Christos Markogiannakis (Greek: Χρήστος Μαρκογιαννάκης) (born 28 January 1980) is a Greek novelist and criminartist, based in Paris, France. His work includes crime fiction and non-fiction. His books are published in Greek, French, English and German. He is a member of the Crime Writers’ Association.

Career 

Christos Markogiannakis studied Law and Criminology in Greece and France. He worked as a criminal lawyer in Crete and currently lives in Paris. 
He is the creator of the term Criminart, a theoretical mix of art and crime, focusing on the representation of murder in works of art and on murder as a form of art, according to the disciplines of Thomas De Quincey.
His criminartistic book Scènes de Crime au Louvre / The Louvre Murder Club (Le Passage Editions, 2017), where he analyses paintings, sculptures and ancient Greek amphorae in the Louvre Museum in Paris, was awarded the 2017 French Prize for Literary Essay (Prix National du Document Littéraire). The book was welcomed by the Press for its original point of view. 

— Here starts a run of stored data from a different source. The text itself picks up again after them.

theorem step_of_fetch_fault {s : State} {f : Fault} (h : fetch s = .fault f) : step s = .fault f := by
  rw [step, fetchExecute, h]

theorem step_of_fetch_next {s s₁ : State} {op : Word} (h : fetch s = .next (op, s₁)) :
    step s = execute op s₁ := by
  rw [step, fetchExecute, h]

/-- A Fetch that succeeds reads in range and advances `pc`, nothing else (R101). -/
theorem fetch_next {s s₁ : State} {op : Word} (h : fetch s = .next (op, s₁)) :
    s.pc.toNat ≤ 0x0FFE ∧ op = fetchedWord s ∧ s₁ = writePc (s.pc + 2#16) s := by
  by_cases hpc : s.pc.toNat ≤ 0x0FFE
  · rw [fetch_in s hpc] at h
    cases h
    exact ⟨hpc, rfl, rfl⟩
  · rw [fetch_out s (Nat.not_le.1 hpc)] at h
    cases h

/-! ### Fetch -/

/-- Two bytes in fetch order, by shift and or as R101 writes them. -/
theorem opcodeOfBytes_eq_shiftLeft_or (hi lo : Byte) :
    opcodeOfBytes hi lo = hi.setWidth 16 <<< 8 ||| lo.setWidth 16 :=
  (BitVec.setWidth_eq (hi ++ lo)).symm.trans BitVec.setWidth_append_eq_shiftLeft_setWidth_or

/-- Settles O7: in range by the byte order of the opcode, out of range by the fault. -/
theorem fetchIsBigEndianAndAdvancesPc : Obligations.FetchIsBigEndianAndAdvancesPc := by
  unfold Obligations.FetchIsBigEndianAndAdvancesPc
  intro s
  split
  · next hpc => exact fetch_out s hpc
  · next hpc =>
    rw [fetch_in s (Nat.not_lt.1 hpc), memReadOpcode, opcodeOfBytes_eq_shiftLeft_or]
    rfl

/-- Settles O8: the Fetch faults, and each of the two commands keeps the state of a faulting Fetch. -/
theorem outOfRangeFetchChangesNothing : Obligations.OutOfRangeFetchChangesNothing := by
  unfold Obligations.OutOfRangeFetchChangesNothing
  intro s hpc
  have hfetch := fetch_out s hpc
  exact ⟨perform_fetch_of_fault hfetch, perform_step_of_fetch_fault hfetch, step_of_fetch_fault hfetch⟩

/-! ### Execute and Step -/

/-- Settles O10: `execute` by the decoder's answer, the command by the handler's. -/
theorem executeClearsBadOpcodeAndDispatches : Obligations.ExecuteClearsBadOpcodeAndDispatches := by
  unfold Obligations.ExecuteClearsBadOpcodeAndDispatches
  exact fun op s => ⟨fun i => execute_instr s, fun w => execute_unknown s,
    fun t => perform_execute_of_next, fun f => perform_execute_of_fault⟩

/-- Settles O11: by whether Fetch faults. When it does not, Step is the command Execute in the state with
`pc` advanced, so a handler's fault leaves that state with `bad_opcode` cleared. -/
theorem stepIsFetchThenExecute : Obligations.StepIsFetchThenExecute := by
  unfold Obligations.StepIsFetchThenExecute
  refine fun s => ⟨fun f h => ⟨step_of_fetch_fault h, perform_step_of_fetch_fault h⟩, fun op s₁ h => ?_⟩
  obtain ⟨-, -, rfl⟩ := fetch_next h
  rw [perform_step_of_fetch_next h]
  exact ⟨step_of_fetch_next h, fun t => perform_execute_of_next, fun f => perform_execute_of_fault⟩

/-! ### The words that set `bad_opcode` (R105, R106) -/

/-- Settles O12: `Unknown`'s handler sets the flag, under Execute and, in the state Fetch leaves, under
Step. -/
theorem unknownWordIsFlaggedNoOp : Obligations.UnknownWordIsFlaggedNoOp := by
  unfold Obligations.UnknownWordIsFlaggedNoOp
  intro s op w hop
  refine ⟨perform_execute_of_next (execute_unknown s hop), fun hpc hfetched => ?_⟩
  subst hfetched
  rw [step_in s hpc]
  exact execute_unknown _ hop

/-- Every word up to 0x0FFF is of family 0, and but for the two fixed words it is `0NNN` (R77). -/
theorem decode_eq_sys {op : Word} (hop : op.toNat ≤ 0x0FFF) (hcls : op ≠ 0x00E0#16)
    (hret : op ≠ 0x00EE#16) : decode op = .instr (.sys (fieldNNN op)) := by
  have hmajor : (fieldMajor op).toNat = 0 := by
    rw [fieldMajor, BitVec.extractLsb'_toNat, Nat.shiftRight_eq_div_pow]
    omega
  rw [decode, hmajor]
  show decodeFamily0 op = _
  rw [decodeFamily0, if_neg hcls, if_neg hret]

/-- Settles O13: the handler ignores `NNN`, and it is the one that every family-0 word but the two fixed
ones runs. -/
theorem sysSetsBadOpcodeOnly : Obligations.SysSetsBadOpcodeOnly := by
  unfold Obligations.SysSetsBadOpcodeOnly
  refine ⟨fun nnn s => exec_sys s nnn, fun op s hop hcls hret => ?_⟩
  have hdecode := decode_eq_sys hop hcls hret
  exact perform_execute_of_next ((execute_instr s hdecode).trans (exec_sys _ _))

end Sys2Proof.Machine

/-! ## Control flow (41_control_flow.md R120 to R127) -/

namespace Sys2Proof.Machine

/-! ### Return (R120) -/

/-- In range, the command Step is the command Execute of the fetched word, after Fetch's advance of `pc`
(R107). -/
theorem perform_step_in {s : State} (h : s.pc.toNat ≤ 0x0FFE) :
    perform .step s = perform (.execute (fetchedWord s)) (writePc (s.pc + 2#16) s) :=
  perform_step_of_fetch_next (fetch_in s h)

theorem execute_ret (s : State) : execute 0x00EE#16 s = exec .ret (writeBadOpcode false s) :=
  execute_instr s (by decide)

theorem perform_execute_ret_nil {s : State} (h : s.stack = []) :
    perform (.execute 0x00EE#16) s = (.fault .stackUnderflow, writeBadOpcode false s) :=
  perform_execute_of_fault ((execute_ret s).trans (exec_ret_nil _ h))

/-- Settles O15: by the handler on either stack; the two commands' states follow from the empty stack, which
neither clearing `bad_opcode` nor Fetch touches. -/
theorem returnPopsOrUnderflows : Obligations.ReturnPopsOrUnderflows := by
  unfold Obligations.ReturnPopsOrUnderflows
  refine ⟨fun s => exec_ret_cons s, fun s hempty => ?_⟩
  refine ⟨exec_ret_nil s hempty, perform_execute_ret_nil hempty, fun hpc hfetched => ?_⟩
  rw [perform_step_in hpc, hfetched]
  exact perform_execute_ret_nil hempty

/-! ### Jump and call (R121, R122) -/

/-- Settles O16: the zero-extension of the field is the word of its number. -/
theorem jumpLoadsPc : Obligations.JumpLoadsPc := by
  unfold Obligations.JumpLoadsPc
  intro nnn s
  rw [BitVec.ofNat_toNat]
  exact exec_jp s nnn

theorem stackFull_eq_false_iff (limit : StackLimit) (st : Stack) :
    stackFull limit st = false ↔ ∀ n, limit = some n → st.length ≠ n.val := by
  simp only [← Bool.not_eq_true, stackFull_iff, not_exists, not_and, ne_eq]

The Louvre Murder Club was followed by Scènes de Crime à Orsay / The Orsay Murder Club in 2018 (Le Passage Editions, 2018) with works of art from the Orsay Museum in Paris.

His crime fiction takes place in contemporary Greece and follows the investigations of a Police Captain, Christophoros Markou. His writing style is inspired by Agatha Christie , and his books are a hybrid between a Whodunit and a Mediterranean Noir, focusing on the investigation, the psychology of the characters and current social conditions. 

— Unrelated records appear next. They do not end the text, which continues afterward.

/-- Rule R61: the five fields are the shifts and masks of its table, `nnn = 256*x + 16*y + d`, and in memory the byte at
the lower address holds `c` and `x` and the other one `y` and `d`. -/
def Obligations.FieldsAreShiftsAndMasks : Prop :=
  ∀ w : Word,
    (fieldC w).setWidth 16 = (w >>> 12) &&& 0xF#16 ∧
    BitVec.ofNat 16 (fieldX w).val = (w >>> 8) &&& 0xF#16 ∧
    BitVec.ofNat 16 (fieldY w).val = (w >>> 4) &&& 0xF#16 ∧
    (fieldD w).setWidth 16 = w &&& 0xF#16 ∧
    (fieldNNN w).setWidth 16 = w &&& 0xFFF#16 ∧
    (fieldNNN w).toNat = 256 * (fieldX w).val + 16 * (fieldY w).val + (fieldD w).toNat ∧
    ∀ (m : Memory) (a : Nat), m.readWord a = w →
      (m.read a).toNat = 16 * (fieldC w).toNat + (fieldX w).val ∧
      (m.read (a + 1)).toNat = 16 * (fieldY w).val + (fieldD w).toNat

/-- Rule R63: a word decodes to an instruction exactly when its row's mask and match select it, in the spec's numbers and
in its nibbles; the operands are the fields; a word that no row selects is rejected with itself. -/
def Obligations.OpcodeMapByMaskAndNibbles : Prop :=
  ∀ w : Word,
    (decode w = .ok .halt ↔ w &&& 0xFFFF#16 = 0x0000#16) ∧
    (decode w = .ok .ret ↔ w &&& 0xFFFF#16 = 0x00EE#16) ∧
    (∀ nnn, decode w = .ok (.call nnn) ↔ w &&& 0xF000#16 = 0x2000#16 ∧ nnn = fieldNNN w) ∧
    (∀ x y, decode w = .ok (.add x y) ↔ w &&& 0xF00F#16 = 0x8004#16 ∧ x = fieldX w ∧ y = fieldY w) ∧
    (decode w = .ok .halt ↔ fieldC w = 0x0#4 ∧ fieldX w = 0x0 ∧ fieldY w = 0x0 ∧ fieldD w = 0x0#4) ∧
    (decode w = .ok .ret ↔ fieldC w = 0x0#4 ∧ fieldX w = 0x0 ∧ fieldY w = 0xE ∧ fieldD w = 0xE#4) ∧
    ((∃ nnn, decode w = .ok (.call nnn)) ↔ fieldC w = 0x2#4) ∧
    ((∃ x y, decode w = .ok (.add x y)) ↔ fieldC w = 0x8#4 ∧ fieldD w = 0x4#4) ∧
    (decode w = .error (.unimplemented w) ↔ ∀ r ∈ opcodeRows, r.selects w = false)

/-- Rule R64 (the spec's own derivation): no word selects two rows, so the order of the tests cannot matter. -/
def Obligations.NoWordSelectsTwoRows : Prop :=
  ∀ (w : Word) (r₁ r₂ : OpcodeRow), r₁ ∈ opcodeRows → r₂ ∈ opcodeRows →
    r₁.selects w = true → r₂.selects w = true → r₁ = r₂

/-- Rule R65: HALT and RETURN are matched on the whole word, the six words of the rule are unimplemented, and exactly
two words of class 0 are instructions. -/
def Obligations.HaltAndReturnMatchTheWholeWord : Prop :=
  (∀ w : Word, decode w = .ok .halt ↔ w = 0x0000#16) ∧
  (∀ w : Word, decode w = .ok .ret ↔ w = 0x00EE#16) ∧
  (∀ w : Word, fieldC w = 0x0#4 → ((∃ i, decode w = .ok i) ↔ w = 0x0000#16 ∨ w = 0x00EE#16)) ∧
  decode 0x01EE#16 = .error (.unimplemented 0x01EE#16) ∧
  decode 0x0EEE#16 = .error (.unimplemented 0x0EEE#16) ∧
  decode 0x00FE#16 = .error (.unimplemented 0x00FE#16) ∧
  decode 0x000E#16 = .error (.unimplemented 0x000E#16) ∧
  decode 0x0100#16 = .error (.unimplemented 0x0100#16) ∧
  decode 0x0010#16 = .error (.unimplemented 0x0010#16)

/-- The table of rule R66 by class, but for its counts: which words of each class are instructions, and every other word,
dispatched in any state, raises UnimplementedOpcode with itself. -/
def Obligations.ImplementedWordsByClass : Prop :=
  ∀ w : Word,
    ((∃ i, decode w = .ok i) ↔
      (w.toNat / 4096 = 0x0 ∧ (w.toNat = 0x0000 ∨ w.toNat = 0x00EE)) ∨
      w.toNat / 4096 = 0x2 ∨
      (w.toNat / 4096 = 0x8 ∧ w.toNat % 16 = 0x4)) ∧
    ((¬ ∃ i, decode w = .ok i) → decode w = .error (.unimplemented w) ∧
      ∀ s : State, dispatchWord w s = .next (s.raise (.unimplementedOpcode w)))

/-- Rule R67: every word maps to exactly one outcome, its instruction or the failure; no step of a running core leaves the
state as it was; and ADD with `V[y]` = 0 keeps `V[x]` (`x` not 15) and still overwrites `V[15]` with 0.  That `V[15]`
ends 0 at `x` = 15 too rests on the order of ADD's two writes, decision D9 of the spec (log entry 9, DEDUCED). -/
def Obligations.NoSilentNoOps : Prop :=
  (∀ w : Word,
    (∃ i, decode w = .ok i ∧ (∀ j, decode w = .ok j → j = i) ∧ ∀ s : State, dispatchWord w s = exec i s) ∨
    ((∀ i, decode w ≠ .ok i) ∧ ∀ s : State, dispatchWord w s = .next (s.raise (.unimplementedOpcode w)))) ∧
  (∀ s t : State, s.runState = .running → step s = .next t → t ≠ s) ∧
  ∀ (x y : RegIdx) (s : State), s.readV y = 0#8 →
    ∃ t, exec (.add x y) s = .next t ∧ t.readV 15 = 0#8 ∧ (x ≠ 15 → t.readV x = s.readV x)

/-- The operand ranges of rules R71 and R73 (the syntax is decision D11 of the spec): a written form is an instruction
exactly when it is well-formed, and then it is that instruction's own written form. -/
def Obligations.WrittenFormsAreInstructionsWhenInRange : Prop :=
  ∀ (w : Written) (i : Instr), w.toInstr = some i ↔ w.wellFormed = true ∧ i.written = w

/-! ### Fetch and the frame of a step -/

/-- Rule R42: at every address where a fetch is legal, odd or even, the opcode is `256 * mem[pc] + mem[pc+1]`, the byte
at the lower address holding `c` and `x` and the other one `y` and `d`. -/
def Obligations.FetchIsBigEndian : Prop :=
  ∀ s : State, s.pc.toNat + 1 ≤ 0xFFF →
    ∃ w, s.fetch = some w ∧
      w.toNat = 256 * (s.mem.read s.pc.toNat).toNat + (s.mem.read (s.pc.toNat + 1)).toNat ∧
      (s.mem.read s.pc.toNat).toNat = 16 * (fieldC w).toNat + (fieldX w).val ∧
      (s.mem.read (s.pc.toNat + 1)).toNat = 16 * (fieldY w).val + (fieldD w).toNat

/-- Rule R44: a fetch is legal exactly when `pc + 1 <= 0xFFF`; elsewhere, up to 0xFFFF, the step raises OutOfBoundsFetch
whatever memory holds. -/
def Obligations.FetchIsLegalUpToTheLastFullSlot : Prop :=
  ∀ s : State, s.runState = .running →
    (s.pc.toNat + 1 ≤ 0xFFF → (∃ w, s.fetch = some w) ∧ step s ≠ .next (s.raise .outOfBoundsFetch)) ∧
    (0xFFF < s.pc.toNat + 1 →
      s.fetch = none ∧ ∀ m : Memory, step (s.setMem m) = .next ((s.setMem m).raise .outOfBoundsFetch))

/-- Rule R83: after a successful fetch, for every opcode, what is dispatched sees `pc + 2`, which is at most 0x1000 and
has not wrapped; after a failed fetch `pc` is not advanced. -/
def Obligations.AdvanceByTwoBeforeDispatch : Prop :=
  ∀ s : State, s.runState = .running →
    (∀ w, s.fetch = some w → ∃ u : State, step s = dispatchWord w u ∧ u = { s with pc := u.pc } ∧
      u.pc.toNat = s.pc.toNat + 2 ∧ u.pc.toNat ≤ 0x1000) ∧
    (s.fetch = none → ∃ t, step s = .next t ∧ t.pc = s.pc)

His first crime novel Au 5e étage de la faculté de droit (Editions Albin Michel, 2018) received the prize of the Académie du Var in 2018.

Publications 	

Scènes de crime au Louvre (Le Passage, 2017)

The Louvre Murder Club (Le Passage, 2017)

Au 5e étage de la faculté de droit (broché) (Albin Michel, 2018) Au 5e étage de la faculté de droit (poche) (Livre de Poche, 2020) 

Scènes de crime à Orsay (Le Passage, 2018)

The Orsay Murder Club (Le Passage, 2018)

Mourir en scène (Albin Michel, 2020)

Μυθιστόρημα με Κλειδί (Εκδόσεις Μίνωας 2021)

Στον 5ο όροφο της Νομικής (Εκδόσεις Μίνωας 2022)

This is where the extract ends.